The European Commission is wrong to celebrate a “remarkably resilient” labour market at a time when tens of thousands of workers are threatened with redundancies.
The Commission made the claim in its proposal for a Joint Employment Report (JER), published today as part of the European Semester Autumn Package.
But the statistics that the upbeat assessment is based on don’t take into account the wave of forced redundancies being made in sectors ranging from the car industry to banking:
Company | Country | N° of jobs at risk |
Thyssenkrupp | Germany | 11000 |
Volkswagen | Germany | 10000 |
Milee | France | 10000 |
ArcelorMittal | Belgium | 5600 |
Ford | Europe | 4000 |
Audi | Belgium | 3000 |
Auchan supermarket | France | 2400 |
Klarna | Sweden & UK | 2000 |
Northvolt | Sweden | 1600 |
Vauxhall (Stellantis) | UK | 1100 |
The European Trade Union Confederation (ETUC) is calling on EU leaders to wake-up to the growing jobs crisis and make the following measures a priority:
- A coherent and powerful industrial policy to deliver quality jobs and support our economy
- The establishment of a permanent investment mechanism to ensure public investment needed for public goods and to guarantee just transitions and quality jobs does not end with the RFF;
- A directive dedicated to ensuring there is a just transition thorough anticipation and management of change for workers in sectors and companies affected by the transitions, including the green and digital transitions;
- A moratorium on forced redundancies.
ETUC Confederal Secretary Ludovic Voet said:
“The Commission’s rosy assessment of the labour market bears no resemblance to the reality faced by tens of thousands of working people facing forced redundancies this Christmas.

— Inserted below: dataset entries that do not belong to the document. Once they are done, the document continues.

-- ==== Sys2Proof/Machine/Update.lean ====
section
/-! DEFINITION. The update unit (16): images, banks and records, verification, cut-in, handover, health windows, fallback
and recovery (R670 to R714). -/
namespace Sys2Proof.Machine

/-- Changes the update unit's hidden state. -/
def State.modUpd (s : State) (f : UpdSt → UpdSt) : State := { s with upd := f s.upd }

/-- UPD_ERR takes a bit and UPD_ERR is raised. -/
def State.updErr (s : State) (i : Nat) : State := (s.setBitReg A.UPD_ERR i).raise 909

/-! ## Images (R670 to R672) -/

/-- Base of a bank: 0 A, 1 B. -/
def bankBase (b : Nat) : Nat := 0x08000000 + 0x400000 * b
/-- The header of a bank's image. -/
def State.imgHeader (s : State) (b : Nat) : List Byte := s.bytes (bankBase b) 1024
/-- A little-endian field of a header or record. -/
def leField (l : List Byte) (o n : Nat) : Nat := leNat ((l.drop o).take n)
/-- Section entries of a header: the first N_SECT of six. -/
def imgSections (h : List Byte) : List (List Byte) :=
  (List.range (min 6 (leField h 6 1))).map (fun i => (h.drop (0xC0 + 80 * i)).take 80)

/-- A section entry as data. -/
def sectOf (bank : Nat) (e : List Byte) : Sect :=
  { bank := bank, stateId := leField e 2 2, off := leField e 4 4, len := leField e 8 4, entry := leField e 12 4,
    accepts := (List.range 4).map (fun i => leField e (16 + 2 * i) 2), hash := (e.drop 32).take 48 }

/-- The section of a TYPE in a bank. -/
def State.section (s : State) (b typ : Nat) : Option Sect :=
  ((imgSections (s.imgHeader b)).find? (fun e => leField e 0 1 == typ)).map (sectOf b)

/-- R671: the section table is valid. -/
def sectionsValid (h : List Byte) : Bool :=
  let es := imgSections h
  let typ (e : List Byte) : Nat := leField e 0 1
  let has (t : Nat) : Bool := es.any (fun e => typ e == t)
  let opts := leField h 7 1
  let lo (e : List Byte) : Nat := leField e 4 4
  let hi (e : List Byte) : Nat := leField e 4 4 + leField e 8 4
  let idx := List.range es.length
  let pair (p : List Byte → List Byte → Bool) : Bool :=
    idx.all (fun i => idx.all (fun j => i == j || p (es.getD i []) (es.getD j [])))
  pair (fun a b => typ a != typ b) && has 1 && has 3 && has 5 && has 6 &&
  (!(opts.testBit 0 || opts.testBit 1) || has 2) && (!(opts.testBit 0 || opts.testBit 2) || has 4) &&
  es.all (fun e => decide (0x400 ≤ lo e) && decide (hi e ≤ leField h 8 4)) &&
  pair (fun a b => decide (hi a ≤ lo b) || decide (hi b ≤ lo a) || leField a 8 4 == 0 || leField b 8 4 == 0) &&
  es.all (fun e => if typ e == 2 || typ e == 3 || typ e == 4 then decide (leField e 8 4 ≤ 65472)
    else if typ e == 5 || typ e == 6 then decide (leField e 8 4 ≤ 49088) else true)
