-- ==== Sys2Proof/Machine/SafeAct.lean ====
section
/-! DEFINITION. What the SAFE actions of the check domains do as they begin and as they end (Table RING-15), and the commands of
the configuration check that begin and end them. -/
namespace Sys2Proof.Machine

/-- PAUSE of one ring, as under the command (Table RING-15, domain 4). -/
def State.safePause (s : State) (k : Win × Nat) : State :=
  if s.ringState k.1 k.2 = 1 then (s.modRing k.1 k.2 (fun r => { r with wish := .pause })).settle k.1 k.2 else s

/-- The action of one domain, domain 0 apart. -/
def State.safeAct1 (s : State) (d : Nat) : State :=
  match d with
  | 1 => s.driveAo
  | 2 => s.tripCause 15 7
  | 3 => s.ilk
  | 4 => ((cfcWindows 4).flatMap (fun w => (List.range 8).map (fun n => (w, n)))).foldl State.safePause s
  | 5 => s.lsForward
  | 6 => s.portsHeld
  | 7 => s.enterAuton
  | _ => s

/-- A SAFE action begins; domain 0's is that of domains 1, 2 and 3. -/
def safeAct (d : Nat) (s : State) : State := if d = 0 then [1, 2, 3].foldl State.safeAct1 s else s.safeAct1 d

/-- What the end of one domain's action changes at once. Trip latches, paused rings and the power die's autonomous state are left
by firmware (R40, R83, R432). -/
def State.safeStop1 (s : State) (d : Nat) : State :=
  match d with
  | 1 => s.driveAo
  | 3 => s.ilk
  | 5 => s.lsForward
  | 6 => s.portsFree
  | _ => s

/-- A SAFE action ends. -/
def safeStop (d : Nat) (s : State) : State := if d = 0 then [1, 2, 3].foldl State.safeStop1 s else s.safeStop1 d

/-- CFC_PASS_END (R109, R110, R112). -/
def cfcPassEndCmd (s : State) : State := cfcPassEnd safeAct s

/-- CFC_DOMAIN7_RESULT (R112). -/
def cfcDomain7Cmd (timely : Bool) (s : State) : State := cfcDomain7 safeAct timely s

/-- The W1C write of CFC_STAT (R111). -/
def State.cfcStatWrite (s : State) (bits : Word) : State := s.cfcStatClear safeStop bits

end Sys2Proof.Machine
end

“While these redundancies are still not captured in official statistics, the Commission only needs to look at the ongoing demonstrations over thousands of Audi job cuts on its doorstep to see the reality on the ground.
“In the detail of this report, there are some signs that the Commission is moving in the right direction on promoting fair pay and recognising the need for fair green and digital transitions.
“But it’s difficult to see how those aims will be made a reality until the EU has a fiscal framework that promotes investment and the Commission brings forward a just transition directive.
“Workers want to see the Commission recognising the imminent threat to their jobs and making it a priority to avoid redundancies, rather than trying to spin a happier story.
“That means ditching deregulation and austerity, and instead ensuring Europe has a proper industrial policy backed-up by a new permanent investment mechanism with social conditionalities to ensure that public money supports quality jobs and collective bargaining.”